◆ **Work task**
Wherever a line in the data holds the word "msixMask", pull that line out.

◆ **Task inputs**
/-- All 16 Pavilions of a port reset and VF Enable cleared (R87): a function that is absent already is recorded as well. -/
def State.portReset (s : State) (n : Fin 4) : State :=
  let s := (portPavs n).foldl (fun s q => if s.present q then s.pavReset q (!isPf q) else s.pavRecord q) s
  s.modPort n fun t => { t with vfEnable := false, numVfs := 0, ari := false, vfBar0 := 0, vfBar2 := 0, vfMse := false, pageSize := 1, linkUp := false, posted := [] }

/-- A hot reset of a port, or its link lost (R87). -/
def State.portDown (s : State) (n : Fin 4) : State := if (s.ports[n.val]).linkUp then s.portReset n else s

/-- HPn_PERST_N low (R609): the link goes down and the Pavilions reset, whether or not the link was up; before the boot has enabled the port
there is only the link to take down. -/
def State.perst (s : State) (n : Fin 4) : State :=
  if (s.ports[n.val]).enabled then s.portReset n else s.modPort n fun t => { t with linkUp := false }

/-- VF Enable set with NumVFs (R45, R87): the functions it covers come back ready. -/
def State.vfSet (s : State) (n : Fin 4) (k : Nat) : State :=
  if (s.ports[n.val]).vfEnable then s
  else
    let s := s.modPort n fun t => { t with vfEnable := true, numVfs := k }
    (List.range k).foldl (fun s i => s.modPav (fp (n.val * 16 + 1 + i)) fun v => { v with present := true, ready := true, mse := (s.ports[n.val]).vfMse }) s

/-! ### Configuration -/

/-- A capability header: identity and the next capability. -/
def capHdr (id next : Nat) : Nat := id + next * 2 ^ 8

/-- An extended capability header: identity, version and the next one. -/
def extHdr (id ver next : Nat) : Nat := id + ver * 2 ^ 16 + next * 2 ^ 20

/-- Bits of a function's BAR0 that are fixed: 16 MiB on Pavilion 0, 64 KiB on any other (R52). -/
def bar0Bits (p : Fin 64) : Nat := if p.val = 0 then 24 else 16

/-- Bits of BAR2 that are fixed: 16 GiB (R52). -/
def bar2Bits : Nat := 34

/-- A 64-bit BAR with its size bits zero. -/
def barTake (fixed v : Nat) : DWord := w64 (v / 2 ^ fixed * 2 ^ fixed)

/-- Half `h` of a 64-bit BAR as it reads, the type bits in the low half (0x4: 64-bit; 0xC: 64-bit and prefetchable; R52). -/
def barHalf (bar : DWord) (type h : Nat) : Nat := if h = 0 then bits bar.toNat 31 0 + type else bits bar.toNat 63 32

/-- The words of a function's configuration space below 0x100 (R41, R52; the offsets of the capabilities are log 11's): identity, command and
status, class code and revision, the BARs, subsystem IDs; power management (D3hot, No_Soft_Reset 0); MSI-X of 32 vectors; the PCI Express
capability (error reports, payload sizes, FLR, link speeds and width, ASPM L1, the link's state, 10-bit tags). -/
def cfgLow (t : Port) (v : Pav) (p : Fin 64) (subsys : Nat) (off : Nat) : Nat :=
  let page := if p.val = 0 then 0x00F00000 else 0
  match off with
  | 0x00 => 0x1F6B + (if isPf p then 0x8256 else 0x8257) * 2 ^ 16
  | 0x04 => b2n v.mse * 2 + b2n v.bme * 4 + 0x0010 * 2 ^ 16
  | 0x08 => 0x038000 * 2 ^ 8 + Config.siliconRev
  | 0x10 => if isPf p then barHalf v.fn.bar0 0x4 0 else 0
  | 0x14 => if isPf p then barHalf v.fn.bar0 0x4 1 else 0
  | 0x18 => if isPf p then barHalf v.fn.bar2 0xC 0 else 0
  | 0x1C => if isPf p then barHalf v.fn.bar2 0xC 1 else 0
  | 0x2C => subsys
  | 0x34 => 0x40
  | 0x40 => capHdr 0x01 0x48 + 3 * 2 ^ 16
  | 0x44 => if v.fn.d3 then 3 else 0
  | 0x48 => capHdr 0x11 0x60 + (31 + b2n v.fn.msixMask * 2 ^ 14 + b2n v.fn.msixEn * 2 ^ 15) * 2 ^ 16
  | 0x4C => page + 0x3000
  | 0x50 => page + 0x3800
  | 0x60 => capHdr 0x10 0 + 2 * 2 ^ 16
  | 0x64 => 2 + 2 ^ 5 + 2 ^ 15 + 2 ^ 28
  | 0x68 => v.fn.errEn + v.fn.mps * 2 ^ 5 + v.fn.mrrs * 2 ^ 12
  | 0x6C => 5 + 8 * 2 ^ 4 + 2 * 2 ^ 10
  | 0x70 => if isPf p then v.fn.linkCtl + (t.speed + t.width * 2 ^ 4) * 2 ^ 16 else 0
  | 0x84 => 2 ^ 16 + 2 ^ 17
  | 0x88 => b2n v.fn.tag10 * 2 ^ 12
  | 0x8C => 0x3E
  | _ => 0

/-- The extended capabilities (R41, R43; offsets of log 11): AER, Device Serial Number, ARI, ACS, and on a physical function SR-IOV with
the VF Device ID and the VF BARs. -/
def cfgHigh (t : Port) (a : Aer) (p : Fin 64) (serial : Nat) (off : Nat) : Nat :=
  let sriov (n : Nat) : Nat := if isPf p then n else 0
  match off with
  | 0x100 => extHdr 0x0001 2 0x140
  | 0x104 => a.ue.toNat
  | 0x108 => a.ueMask.toNat
  | 0x10C => a.ueSev.toNat
  | 0x110 => a.ce.toNat
  | 0x114 => a.ceMask.toNat
  | 0x140 => extHdr 0x0003 1 0x150
  | 0x144 => bits serial 31 0
  | 0x148 => bits serial 63 32
  | 0x150 => extHdr 0x000E 1 0x160
  | 0x160 => extHdr 0x000D 1 (if isPf p then 0x170 else 0)
  | 0x170 => sriov (extHdr 0x0010 1 0)
  | 0x178 => sriov (b2n t.vfEnable + b2n t.vfMse * 2 ^ 3 + b2n t.ari * 2 ^ 4)
  | 0x17C => sriov (15 + 15 * 2 ^ 16)
  | 0x180 => sriov t.numVfs
  | 0x184 => sriov (1 + 2 ^ 16)
  | 0x188 => sriov (0x8257 * 2 ^ 16)
  | 0x18C => sriov 0x553
  | 0x190 => sriov t.pageSize.toNat
  | 0x194 => sriov (barHalf t.vfBar0 0x4 0)
  | 0x198 => sriov (barHalf t.vfBar0 0x4 1)
  | 0x19C => sriov (barHalf t.vfBar2 0xC 0)
  | 0x1A0 => sriov (barHalf t.vfBar2 0xC 1)
  | _ => 0

/-- A word of configuration space (R41, R52; log 11). -/
def State.cfgWord (s : State) (p : Fin 64) (off : Nat) : Nat :=
  let o := off / 4 * 4
  if o < 0x100 then cfgLow s.ports[(portOf p).val] s.pavs[p.val] p s.dome.policy.subsys.toNat o
  else cfgHigh s.ports[(portOf p).val] s.pavs[p.val].fn.aer p s.dome.serial.toNat o

/-- One half of a 64-bit value replaced. -/
def setHalf (old : DWord) (h v : Nat) : Nat :=
  if h = 0 then bits old.toNat 63 32 * 2 ^ 32 + v else v * 2 ^ 32 + bits old.toNat 31 0

/-- A function into D3hot, in which it sends no request, or back to D0 with a reset (R44). -/
def State.powerState (s : State) (p : Fin 64) (code : Nat) : State :=
  if code = 3 then s.modPav p fun v => { v with bme := false, fn := { v.fn with d3 := true } }
  else if code = 0 ∧ s.pavs[p.val].fn.d3 then s.flr p
  else s

/-- VF MSE and ARI Capable Hierarchy written in the SR-IOV capability: a change of VF MSE sets Memory Space Enable of the port's virtual functions
(log 11). -/
def State.vfSpace (s : State) (n : Fin 4) (mse ari : Bool) : State :=
  let was := (s.ports[n.val]).vfMse
  let s := s.modPort n fun t => { t with ari, vfMse := mse }
  if mse = was then s
  else (List.range 15).foldl (fun s i => s.modPav (fp (n.val * 16 + 1 + i)) fun v => { v with mse }) s

/-- A word of configuration space written (R41, R43, R44, R52, R87; log 11): reserved, read-only and unlisted fields keep their values. -/
def State.cfgSet (s : State) (p : Fin 64) (off : Nat) (w : Word) : State :=
  let n := portOf p
  let v := w.toNat
  let fn (s : State) (f : PcieFn → PcieFn) : State := s.modPav p fun x => { x with fn := f x.fn }
  let pf (s : State) (t : State) : State := if isPf p then t else s
  match off / 4 * 4 with
  | 0x04 => (s.modPav p fun x => { x with mse := w.getLsbD 1 }).busMaster p (w.getLsbD 2)
  | 0x10 => pf s (fn s fun f => { f with bar0 := barTake (bar0Bits p) (setHalf f.bar0 0 v) })
  | 0x14 => pf s (fn s fun f => { f with bar0 := barTake (bar0Bits p) (setHalf f.bar0 1 v) })
  | 0x18 => pf s (fn s fun f => { f with bar2 := barTake bar2Bits (setHalf f.bar2 0 v) })
  | 0x1C => pf s (fn s fun f => { f with bar2 := barTake bar2Bits (setHalf f.bar2 1 v) })
  | 0x44 => s.powerState p (bits v 1 0)
  | 0x48 => (fn s fun f => { f with msixMask := w.getLsbD 30, msixEn := w.getLsbD 31 }).msixGo p
  | 0x70 => pf s (fn s fun f => { f with linkCtl := b2n (w.getLsbD 1) * 2 + b2n (w.getLsbD 6) * 2 ^ 6 + b2n (w.getLsbD 7) * 2 ^ 7 })
  | 0x88 => fn s fun f => { f with tag10 := w.getLsbD 12 }
  | 0x104 => fn s fun f => { f with aer := { f.aer with ue := f.aer.ue &&& ~~~w } }
  | 0x108 => fn s fun f => { f with aer := { f.aer with ueMask := w &&& 0x07F7F031 } }
  | 0x10C => fn s fun f => { f with aer := { f.aer with ueSev := w &&& 0x07F7F031 } }
  | 0x110 => fn s fun f => { f with aer := { f.aer with ce := f.aer.ce &&& ~~~w } }
  | 0x114 => fn s fun f => { f with aer := { f.aer with ceMask := w &&& 0xF1C1 } }
  | 0x68 =>
    let s := fn s fun f => { f with
      errEn := bits v 3 0
      mps := if bits v 7 5 ≤ 2 then bits v 7 5 else f.mps, mrrs := if bits v 14 12 ≤ 5 then bits v 14 12 else f.mrrs }
    if bit v 15 then s.flr p else s
  | 0x178 =>
    let s := pf s (s.vfSpace n (w.getLsbD 3) (w.getLsbD 4))
    if !isPf p || w.getLsbD 0 == (s.ports[n.val]).vfEnable then s
    else if w.getLsbD 0 then s.vfSet n (s.ports[n.val]).numVfs else s.vfClear n
  | 0x180 => pf s (s.modPort n fun t => if t.vfEnable then t else { t with numVfs := min 15 (bits v 15 0) })
  | 0x190 => pf s (s.modPort n fun t => { t with pageSize := if [0, 1, 4, 6, 8, 10].any fun k => v == 2 ^ k then w else t.pageSize })
  | 0x194 => pf s (s.modPort n fun t => { t with vfBar0 := barTake 16 (setHalf t.vfBar0 0 v) })
  | 0x198 => pf s (s.modPort n fun t => { t with vfBar0 := barTake 16 (setHalf t.vfBar0 1 v) })
  | 0x19C => pf s (s.modPort n fun t => { t with vfBar2 := barTake bar2Bits (setHalf t.vfBar2 0 v) })
  | 0x1A0 => pf s (s.modPort n fun t => { t with vfBar2 := barTake bar2Bits (setHalf t.vfBar2 1 v) })
  | _ => s

/-- A configuration request that reaches a present function of an enabled port (R42, R45, R88 step 1); it wakes the HOST island (R27). -/
def State.cfgReach (s : State) (p : Fin 64) (f : State → State) : State :=
  let t := s.ports[(portOf p).val]
  if !t.enabled then s.emit (.crs p)
  else if !t.linkUp then s
  else if !s.present p then s.emit (.ur p)
  else if !s.pavs[p.val].ready then s.emit (.crs p)
  else f (s.wakeIsland (islHost (portOf p).val))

◆ **Response for this exercise**
  | 0x48 => capHdr 0x11 0x60 + (31 + b2n v.fn.msixMask * 2 ^ 14 + b2n v.fn.msixEn * 2 ^ 15) * 2 ^ 16
  | 0x48 => (fn s fun f => { f with msixMask := w.getLsbD 30, msixEn := w.getLsbD 31 }).msixGo p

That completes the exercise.